In the present study, we first consider the theory of value cocreation to explore the internal value creation mechanism of consumer electronics supply chains. This study also considers consumers, open innovation bodies, and other internal and off-chain bodies included in the value creation system of consumer electronics supply chains. The value creation system of consumer electronics supply chains is established such that it meets the actual development condition and the status of the consumer electronics industry. It innovatively introduces LS-SVM into the study on consumer electronics supply chains, establishes an interactive value-adding data-driven model, and optimizes and selects the parameters and kernel functions of the method to improve its prediction accuracy. Finally, the LS-SVM model and other prediction methods are compared, and the results are combined with the empirical data.

The remaining parts of this paper are arranged as follows. Section 2 establishes the value creation system of consumer electronics supply chains. Section 3 presents an LS-SVM-based data-driven model of consumer electronics supply chains and proposes a relevant algorithm. Section 4 conducts an empirical analysis of the Chinese smartphone supply chain and offers preliminary policy recommendations. Section 5 discusses the comparative study on the four different forecasting models and common kernel functions. Section 6 presents the conclusion.

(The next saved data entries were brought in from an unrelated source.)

-- ==== Sys2Proof/Machine/Flags.lean ====
section
/-! DEFINITION. Status codes, the sticky error log and the valid flags (spec/60_exceptions.md R350 to R358). -/

namespace Sys2Proof.Machine

/-- The error codes 1 to 7 of spec/60_exceptions.md R350. Code 0 is OK. -/
inductive ErrorKind where
  | exhausted
  | invalidFieldEncoding
  | unknownCode
  | illegalCmd
  | sequence
  | range
  | config
deriving DecidableEq, Repr

/-- An error a command ends with: `raise Status(detail)` of spec/00_scope.md R13. -/
structure CmdError where
  kind : ErrorKind
  detail : BitVec 8
deriving DecidableEq, Repr

/-- The code's number (spec/60_exceptions.md R350). -/
def errorCode (k : ErrorKind) : BitVec 8 :=
  match k with
  | .exhausted => 1
  | .invalidFieldEncoding => 2
  | .unknownCode => 3
  | .illegalCmd => 4
  | .sequence => 5
  | .range => 6
  | .config => 7

/-- The bit of `err` that a completion with this status code sets: bit k for k in 1 to 7, none for OK
(spec/10_state.md R39). -/
def errMask (code : BitVec 8) : BitVec 9 :=
  if 1 ≤ code.toNat ∧ code.toNat ≤ 7 then 1#9 <<< code.toNat else 0

/-- CMD_DROPPED, bit 8 of `err` (spec/10_state.md R39). -/
def cmdDroppedMask : BitVec 9 := 0x100

/-- A host write of `d` to ERR clears each bit k with `d[k] = 1` (spec/60_exceptions.md R358). -/
def clearErr (err : BitVec 9) (d : Word) : BitVec 9 := err &&& ~~~ (d.setWidth 9)

/-- One bit as a word at bit position `k`. -/
def flagAt (b : Bool) (k : Nat) : Word := if b then 1#32 <<< k else 0

/-- The STATUS word (spec/30_encoding.md R131). -/
def statusWord (s : State) : Word :=
  s.statusCode.setWidth 32 ||| (s.statusDetail.setWidth 32 <<< 8) ||| flagAt s.busy 16 ||| flagAt s.hdrValid 17 |||
    flagAt s.siValid 18 ||| flagAt s.mdValid 19

/-- After a failed HDR_DECODE: all three flags 0 (spec/60_exceptions.md R357). -/
def invalidateFromHdr (s : State) : State := { s with hdrValid := false, siValid := false, mdValid := false }

/-- After an exhausted SI_DECODE: its own flag and the later one 0 (spec/60_exceptions.md R357). -/
def invalidateFromSi (s : State) : State := { s with siValid := false, mdValid := false }

/-- After a failed MD_DECODE, and after a successful SI_DECODE: md_valid 0 (spec/60_exceptions.md R357). -/
def invalidateMd (s : State) : State := { s with mdValid := false }

end Sys2Proof.Machine
end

2. Supply Chain Value Creation System Based on Interaction

According to the perspective of value cocreation, the supply chain value (system output) process is established on the basis of the independent creation of supply chain value creators (system input). This process is jointly achieved by various value creators through heterogeneous interactions and other noninteractive value behaviors (Figure 1).

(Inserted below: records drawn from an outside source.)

/-- R122: the first of the three tests that fails names the error, and an ILLEGAL_CMD completion writes status, err[4] and
busy and nothing else. The hazard field openRace is the model's own. -/
def Obligations.IllegalWordEndsInItsFirstFailingTest : Prop :=
  (∀ w : Word,
    (w.extractLsb' 24 8 ∉ ([0x00, 0x01, 0x02, 0x03, 0x04, 0x10, 0x11, 0x20, 0x21, 0x30, 0xFF] : List (BitVec 8)) →
      decodeWord w = .error .unassignedOpcode) ∧
    (∀ row ∈ ([(0x00, 0xFFFFFF), (0x01, 0xFFFFFF), (0x02, 0xFFFFC0), (0x03, 0xFFFFC0), (0x04, 0xFF0000),
        (0x10, 0xFFFFFF), (0x11, 0xFFFFFF), (0x20, 0xFFFFE0), (0x21, 0xFFFFFE), (0x30, 0xFFFFFF), (0xFF, 0xFFFFFF)] :
        List (BitVec 8 × Word)),
      w.extractLsb' 24 8 = row.1 → w &&& row.2 ≠ 0 → decodeWord w = .error .reservedBitSet) ∧
    ((w.extractLsb' 24 8 = 0x02 ∨ w.extractLsb' 24 8 = 0x03) → w &&& 0xFFFFC0 = 0 → 32 < (w.extractLsb' 0 6).toNat →
      decodeWord w = .error .countTooLarge)) ∧
  (∀ (s : State) (e : DecodeError), Inv s → s.busy = true → s.tainted = false → decodeWord s.cmdLatch = .error e →
    completion s = .next
      { s with
        statusCode := 4
        statusDetail := (match e with | .unassignedOpcode => 1 | .reservedBitSet => 2 | .countTooLarge => 3)
        err := s.err ||| 0x10
        busy := false
        openRace := none })

/-! ### The machine around a command -/

/-- R353 with the scheduling of R405: when the sequencer's turn comes, a step runs the decoded command. That an empty input
list is its turn is the model's choice (log 4). -/
def Obligations.StepRunsTheDecodedCommand : Prop :=
  ∀ (s : State) (i : Instr), s.busy = true → s.tainted = false →
    (s.inputs = [] ∨ ∃ rest, s.inputs = .sequencerTurn :: rest) → decodeWord s.cmdLatch = .ok i →
    step s = exec i { s with inputs := s.inputs.tail }

/-- R352: a CMD write is accepted when idle; while busy it sets CMD_DROPPED and has no other effect. -/
def Obligations.CommandWriteIsAcceptedOrDropped : Prop :=
  ∀ (s : State) (d : Word) (rest : List Input), s.resetAsserted = false →
    s.inputs = .busWrite s.cfg.data.regBase 4 d :: rest →
    (s.busy = false → step s = .next
      { s with inputs := rest, cmdLatch := d, pos0 := s.pos, busy := true, tainted := false, openRace := none }) ∧
    (s.busy = true → step s = .next { s with inputs := rest, err := s.err ||| 0x100 })

/-- The invariant of Safety.lean is kept by every step, from every state that meets it. Its last four lines are about the
reset input and the model's own fields (log 4, 7, 8, 10, 11, 12). -/
def Obligations.StepKeepsTheInvariant : Prop :=
  ∀ s t : State, Inv s → step s = .next t → Inv t

/-- The reset state meets the invariant. -/
def Obligations.ResetMeetsTheInvariant : Prop := Inv State.reset

/-- R48, R390: asserting reset at any time leaves every register at its reset value and fresh draws in IBUF and OUT;
releasing it then leaves the block idle in that state; `State.reset` has the same values, with reset released; and SRST
gives them but keeps IBUF and OUT. That the reset input is a level, asserted and released by separate inputs, with its
level bit in the state and `State.reset` after release, is the model's choice (log 12). -/
def Obligations.ResetLeavesTheResetValues : Prop :=
  (∀ (s : State) (rest : List Input), s.inputs = .assertReset :: rest →
    ∃ t, step s = .next t ∧ RegistersReset t ∧ t.cfg = s.cfg ∧ t.resetAsserted = true ∧ t.inputs = rest ∧
      (∀ a, ibufByte t.ibuf t.ibufDraw a = (Config.freeDraw s.draws a).setWidth 8) ∧
      (∀ i, outElement t.md i = (Config.freeDraw (s.draws + 1) i).setWidth 16)) ∧
  (∀ (s : State) (rest : List Input), s.inputs = .releaseReset :: rest →
    step s = .next { s with inputs := rest, resetAsserted := false }) ∧
  (∀ (s : State) (rest : List Input), s.inputs = .assertReset :: .releaseReset :: rest →
    ∃ t, Sys2Proof.core.run 2 s = .next t ∧ RegistersReset t ∧ t.resetAsserted = false ∧ t.inputs = rest) ∧
  RegistersReset State.reset ∧ State.reset.resetAsserted = false ∧
  (∀ s : State, ∃ t, exec .srst s = .next t ∧ RegistersReset t ∧ SameIbuf s t ∧ SameOut s t)

/-- R47, R392: no command, host access or reset changes the configuration. -/
def Obligations.ConfigurationNeverChanges : Prop :=
  ∀ s t : State, step s = .next t → t.cfg = s.cfg

/-- R405's fairness, by the model's scheduling (log 4: an empty input list is the sequencer's turn): a run that takes the
environment's pending inputs without a refusal, and one more step, ends with no command running. A reset among those inputs
abandons a command; otherwise it completed. -/
def Obligations.AcceptedCommandCompletes : Prop :=
  ∀ s t : State, Sys2Proof.core.run (s.inputs.length + 1) s = .next t → t.busy = false

/-- R89, R393: a step never stops on a command; the only stops are host accesses outside the contract, and each of those
does stop. Stopping on an access outside the aperture is the model's choice (log 13). -/
def Obligations.OnlyBadAccessesAreRefused : Prop :=
  ∀ s : State,
    (∀ r, step s = .refused r →
      ∃ rest addr bytes, (s.inputs = .busRead addr bytes :: rest ∨ ∃ d, s.inputs = .busWrite addr bytes d :: rest) ∧
        (s.resetAsserted = true ∨ addr < s.cfg.data.regBase ∨ s.cfg.data.regBase + 256 ≤ addr ∨ bytes ≠ 4 ∨
          (addr - s.cfg.data.regBase) % 4 ≠ 0)) ∧
    (∀ rest addr bytes, s.inputs = .busRead addr bytes :: rest ∨ (∃ d, s.inputs = .busWrite addr bytes d :: rest) →
      (s.resetAsserted = true → step s = .refused .accessUnderReset) ∧
      (s.resetAsserted = false → (addr < s.cfg.data.regBase ∨ s.cfg.data.regBase + 256 ≤ addr) →
        step s = .refused .outsideAperture) ∧
      (s.resetAsserted = false → s.cfg.data.regBase ≤ addr → addr < s.cfg.data.regBase + 256 →
        (bytes ≠ 4 ∨ (addr - s.cfg.data.regBase) % 4 ≠ 0) → step s = .refused .accessShape)) ∧
    (∀ f, step s ≠ .fault f)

Figure 1: Value creation system of consumer electronics supply chains based on interaction.

The supply chain value creation process can be divided into two organic stages. The first stage is the basic value creation process of supply chains. Porter value chain theory explains that enterprises and consumers can create their own value, use this value as an initial supply chain value, input this value into the basic process subsystem of supply chain value creation, adopt a series of noninteractive value creation behaviors, and output the basic value of the supply chain. The second stage is the interactive value-adding supply chain process. Self-created value plays a key role in interactive value creation [36]. The basic value of a supply chain is the input value of the value creation subsystem; the added value of a supply chain is output through the heterogeneous interactions among various value creators. These two stages occur simultaneously, and they serve as mutually initial values in the continuous and dynamic value creation process. These processes also reflect and enhance each other, and they promote harmony.

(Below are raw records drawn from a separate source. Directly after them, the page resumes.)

theorem sharedFactors_grows {w : Window} {sl : SlenPair} {scfsi : BitVec 4} {q lim : Nat} (h1 : sl.slen1 ≤ 4)
    (h2 : sl.slen2 ≤ 4) (hq : 2 ≤ q) (hq4 : q < 4) {m m' : Record} {pos pos' : Nat} (hm : RecordOk m)
    (h : sharedFactors w sl scfsi q lim m pos = some (m', pos')) :
    Grows lim (IsFactor q) m pos m' pos' ∧
      (∀ b, b < 21 → scfsiBit scfsi (scfsiGroup b) = true →
        recordGet m' (scalefacLIndex q b) = recordGet m (scalefacLIndex (q - 2) b)) := by
  unfold sharedFactors at h
  split at h
  · cases h
  split at h
  · cases h
  split at h
  · cases h
  rename_i m0 p0 e0 _ m1 p1 e1 _ m2 p2 e2
  obtain ⟨g0, c0, -⟩ := groupFactors_grows h1 hq hq4 (by omega) hm e0
  obtain ⟨g1, c1, -⟩ := groupFactors_grows h1 hq hq4 (by omega) g0.ok e1
  obtain ⟨g2, c2, -⟩ := groupFactors_grows h2 hq hq4 (by omega) g1.ok e2
  obtain ⟨g3, c3, -⟩ := groupFactors_grows h2 hq hq4 (by omega) g2.ok h
  refine ⟨(((g0.mono fun k => isBand_isFactor (by omega)).trans (g1.mono fun k => isBand_isFactor (by omega))).trans
    (g2.mono fun k => isBand_isFactor (by omega))).trans (g3.mono fun k => isBand_isFactor (by omega)), ?_⟩
  intro b hb hs
  have out : ∀ lo n, (b < lo ∨ lo + n ≤ b) → ¬ IsBand q lo n (scalefacLIndex q b) := by
    intro lo n hbn hband
    unfold IsBand scalefacLIndex at hband
    omega
  have out' : ∀ lo n, lo + n ≤ 22 → ¬ IsBand q lo n (scalefacLIndex (q - 2) b) := by
    intro lo n hbn hband
    unfold IsBand scalefacLIndex at hband
    omega
  unfold scfsiGroup at hs
  split at hs
  · rw [g3.frame _ (out _ _ (by omega)), g2.frame _ (out _ _ (by omega)), g1.frame _ (out _ _ (by omega))]
    exact (c0 hs).2 b (by omega) (by omega)
  split at hs
  · rw [g3.frame _ (out _ _ (by omega)), g2.frame _ (out _ _ (by omega)), (c1 hs).2 b (by omega) (by omega),
      g0.frame _ (out' _ _ (by omega))]
  split at hs
  · rw [g3.frame _ (out _ _ (by omega)), (c2 hs).2 b (by omega) (by omega), g1.frame _ (out' _ _ (by omega)),
      g0.frame _ (out' _ _ (by omega))]
  · rw [(c3 hs).2 b (by omega) (by omega), g2.frame _ (out' _ _ (by omega)), g1.frame _ (out' _ _ (by omega)),
      g0.frame _ (out' _ _ (by omega))]

theorem longFactors_grows {w : Window} {sl : SlenPair} {q lim : Nat} (h1 : sl.slen1 ≤ 4) (h2 : sl.slen2 ≤ 4)
    (hq4 : q < 4) {m m' : Record} {pos pos' : Nat} (hm : RecordOk m)
    (h : longFactors w sl q lim m pos = some (m', pos')) :
    Grows lim (IsFactor q) m pos m' pos' ∧ pos' = pos + (11 * sl.slen1 + 10 * sl.slen2) := by
  unfold longFactors at h
  split at h
  · cases h
  rename_i m0 p0 e0
  obtain ⟨g0, e0⟩ := readFactors_grows h1 (longSlots_ok hq4 (by omega)) hm e0
  obtain ⟨g1, e1⟩ := readFactors_grows h2 (longSlots_ok hq4 (by omega)) g0.ok h
  refine ⟨g0.trans g1, ?_⟩
  simp only [longSlots, List.length_map, List.length_range'] at e0 e1
  omega

theorem shortSlots_length (q lo n : Nat) : (shortSlots q lo n).length = 3 * n := by
  simp [shortSlots, List.length_flatMap, Nat.mul_comm]

theorem shortFactors_grows {w : Window} {sl : SlenPair} {mixed : Bool} {q lim : Nat} (h1 : sl.slen1 ≤ 4)
    (h2 : sl.slen2 ≤ 4) (hq4 : q < 4) {m m' : Record} {pos pos' : Nat} (hm : RecordOk m)
    (h : shortFactors w sl mixed q lim m pos = some (m', pos')) :
    Grows lim (IsFactor q) m pos m' pos' ∧
      pos' = pos + ((if mixed then 17 else 9) * sl.slen1 + 18 * sl.slen2) := by
  unfold shortFactors at h
  split at h
  · cases h
  split at h
  · cases h
  rename_i m0 p0 e0 _ m1 p1 e1
  have hs0 : ∀ i ∈ (if mixed then longSlots q 0 8 else []), outKind i = some .scaleFactor ∧ IsFactor q i := by
    split
    · exact longSlots_ok hq4 (by omega)
    · simp
  obtain ⟨g0, e0⟩ := readFactors_grows h1 hs0 hm e0
  obtain ⟨g1, e1⟩ := readFactors_grows h1 (shortSlots_ok hq4 (by omega)) g0.ok e1
  obtain ⟨g2, e2⟩ := readFactors_grows h2 (shortSlots_ok hq4 (by omega)) g1.ok h
  refine ⟨(g0.trans g1).trans g2, ?_⟩
  rw [shortSlots_length] at e1 e2
  cases mixed
  · simp at e0 ⊢; omega
  · simp [longSlots] at e0 ⊢; omega

theorem scaleFactors_grows {c : Config} {w : Window} {si : SideInfo} {q : Fin 4} {lim : Nat} {m m' : Record}
    {pos pos' : Nat} (hm : RecordOk m) (h : scaleFactors c.data w si q lim m pos = some (m', pos')) :
    Grows lim (IsFactor q) m pos m' pos' ∧
      (2 ≤ q.val → isShort (si.gc.get q) = false → ∀ b, b < 21 →
        scfsiBit (si.scfsi.get (channelOf q)) (scfsiGroup b) = true →
        recordGet m' (scalefacLIndex q b) = recordGet m (scalefacLIndex (q.val - 2) b)) := by
  have hsl := c.slen_le (si.gc.get q).scalefacCompress.toFin
  have hq := q.isLt
  unfold scaleFactors lookupSlen at h
  split at h
  · rename_i hs
    exact ⟨(shortFactors_grows hsl.1 hsl.2 hq hm h).1, fun _ hn => by simp [hs] at hn⟩
  split at h
  · rename_i hg
    exact ⟨(longFactors_grows hsl.1 hsl.2 hq hm h).1, fun h2 => by unfold granuleOf at hg; omega⟩
  · rename_i hg
    obtain ⟨h1, h2⟩ := sharedFactors_grows hsl.1 hsl.2 (by unfold granuleOf at hg; omega) hq hm h
    exact ⟨h1, fun _ _ => h2⟩

theorem scaleFactors_congr {w v : Window} {lim : Nat} (h : SameBits w v) (hl : lim ≤ windowEnd w) (c : ConfigData)
    (si : SideInfo) (q : Fin 4) (m : Record) (pos : Nat) :
    scaleFactors c w si q lim m pos = scaleFactors c v si q lim m pos := by
  simp only [scaleFactors, shortFactors, longFactors, sharedFactors, readFactors_congr h hl, groupFactors_congr h hl]

/-! ### Regions -/

theorem lookupSfb_mem {c : ConfigData} {hz : Word} {t : Vector Nat 23} (h : lookupSfb c hz = some t) :
    ∃ s ∈ c.sfbLong, s.bounds = t := by
  unfold lookupSfb at h
  rw [Option.map_eq_some_iff] at h
  obtain ⟨s, hs, rfl⟩ := h
  exact ⟨s, List.mem_of_find?_eq_some hs, rfl⟩

theorem bandStart_le {t : SfbTable} (h : t.ok = true) (i : Nat) : bandStart t.bounds i ≤ 576 := by
  unfold bandStart
  split
  · exact SfbTable.ok_le h ‹_›
  · exact le_rfl

theorem bandStart_mono {t : SfbTable} (h : t.ok = true) {i j : Nat} (hij : i ≤ j) :
    bandStart t.bounds i ≤ bandStart t.bounds j := by
  unfold bandStart
  split
  · split
    · exact SfbTable.ok_mono h hij ‹_›
    · exact SfbTable.ok_le h ‹_›
  · rw [dif_neg (by omega)]

/-- `region1_start <= region2_start <= 576` for every kind of granule-channel. -/
theorem regions_ordered {c : Config} {hz : Word} {r : ChannelSideInfo} {r1 r2 : Nat}
    (h : regions (lookupSfb c.data hz) r = some (r1, r2)) : r1 ≤ r2 ∧ r2 ≤ 576 := by
  unfold regions at h
  split at h
  · cases h; omega
  · rw [Option.map_eq_some_iff] at h
    obtain ⟨t, ht, h⟩ := h
    obtain ⟨s, hs, rfl⟩ := lookupSfb_mem ht
    cases h
    exact ⟨bandStart_mono (c.sfb_ok hs) (by omega), bandStart_le (c.sfb_ok hs) _⟩

/-! ### Spectral lines -/

theorem putLine_grows {m : Record} {q i lim pos : Nat} (hm : RecordOk m) (hq : q < 4) (hi : i < 576) (v : Int) :
    Grows lim (IsLine q) m pos (putLine m q i v) pos :=
  grows_put hm (outKind_line hq hi) (BitVec.isLt _) ⟨by unfold flIndex; omega, by unfold flIndex; omega⟩

theorem putLineInside_grows {m : Record} {q i lim pos : Nat} (hm : RecordOk m) (hq : q < 4) (v : Int) :
    Grows lim (IsLine q) m pos (putLineInside m q i v) pos := by
  unfold putLineInside
  split
  · exact putLine_grows hm hq ‹_› v
  · exact Grows.refl hm

/-- Where a spectral loop ends, if it ends without error. -/
def LoopEnd.result : LoopEnd → Option (Record × Nat)
  | .unknownCode => none
  | .stopped m p => some (m, p)
  | .complete m p => some (m, p)

theorem bigValuesLoop_grows {c : Config} {w : Window} {table : Nat → BitVec 5} {q lim : Nat} (hq : q < 4)
    {pairs i : Nat} (heven : i % 2 = 0) {m m' : Record} {pos pos' : Nat} (hm : RecordOk m) (hp : pos ≤ lim)
    (h : (bigValuesLoop c.data w table q lim pairs i m pos).result = some (m', pos')) :
    Grows lim (IsLine q) m pos m' pos' := by
  induction pairs generalizing i m pos with
  | zero =>
    simp only [bigValuesLoop, LoopEnd.result, Option.some.injEq, Prod.mk.injEq] at h
    obtain ⟨rfl, rfl⟩ := h
    exact Grows.refl hm
  | succ pairs ih =>
    simp only [bigValuesLoop] at h
    split at h
    · simp only [LoopEnd.result, Option.some.injEq, Prod.mk.injEq] at h
      obtain ⟨rfl, rfl⟩ := h
      exact Grows.refl hm
    split at h
    · simp only [LoopEnd.result, Option.some.injEq, Prod.mk.injEq] at h
      obtain ⟨rfl, rfl⟩ := h
      exact Grows.refl hm
    rename_i hi
    split at h
    · simp [LoopEnd.result] at h
    · simp only [LoopEnd.result, Option.some.injEq, Prod.mk.injEq] at h
      obtain ⟨rfl, rfl⟩ := h
      exact Grows.refl hm
    · rename_i x y p hx
      have hd := decodePair_ok hx hp
      have g1 : Grows lim (IsLine q) m pos (putLine m q i x) pos := putLine_grows hm hq (by omega) x
      have g2 : Grows lim (IsLine q) (putLine m q i x) pos (putLine (putLine m q i x) q (i + 1) y) pos :=
        putLine_grows g1.ok hq (by omega) y
      have g3 := ih (i := i + 2) (by omega) g2.ok (by omega) h
      exact ⟨g3.ok, by have := g3.forward; omega, fun hl => g3.inside (by omega),
        fun k hk => by rw [g3.frame k hk, g2.frame k hk, g1.frame k hk]⟩

theorem bigValuesLoop_congr {w v : Window} {lim : Nat} (h : SameBits w v) (hl : lim ≤ windowEnd w) (c : ConfigData)
    (table : Nat → BitVec 5) (q pairs i : Nat) (m : Record) (pos : Nat) :
    bigValuesLoop c w table q lim pairs i m pos = bigValuesLoop c v table q lim pairs i m pos := by
  induction pairs generalizing i m pos with
  | zero => rfl
  | succ pairs ih => simp only [bigValuesLoop, decodePair_congr h hl, ih]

In the process of creating added value in the supply chain, interaction effectively increases value and serves as a main carrier of supply chain value-adding factors. Interaction mainly comes from the interaction among supply chain value creators. The theory of value cocreation mainly refers to the value cocreation or interaction between enterprises and consumers. However, Payne et al. [37] considered that the main parts of value cocreation activities are customer value creation, supplier value creation, and interface. Saarijärvi et al. [38] emphasized that “value,” “cocreation,” and “creation” mean that enterprise value or consumer value is created by different bodies through different forms of activities (B2C, B2B, C2B, or C2C). Moreover, interaction occurs between a consumer and a product (or service) provider and among all the bodies in the value network [39]. However, in practice, interaction occurs in all the cocreation behaviors of the main bodies in the supply chain. Furthermore, cocreation behaviors constitute the interactive value-adding structure of the supply chain.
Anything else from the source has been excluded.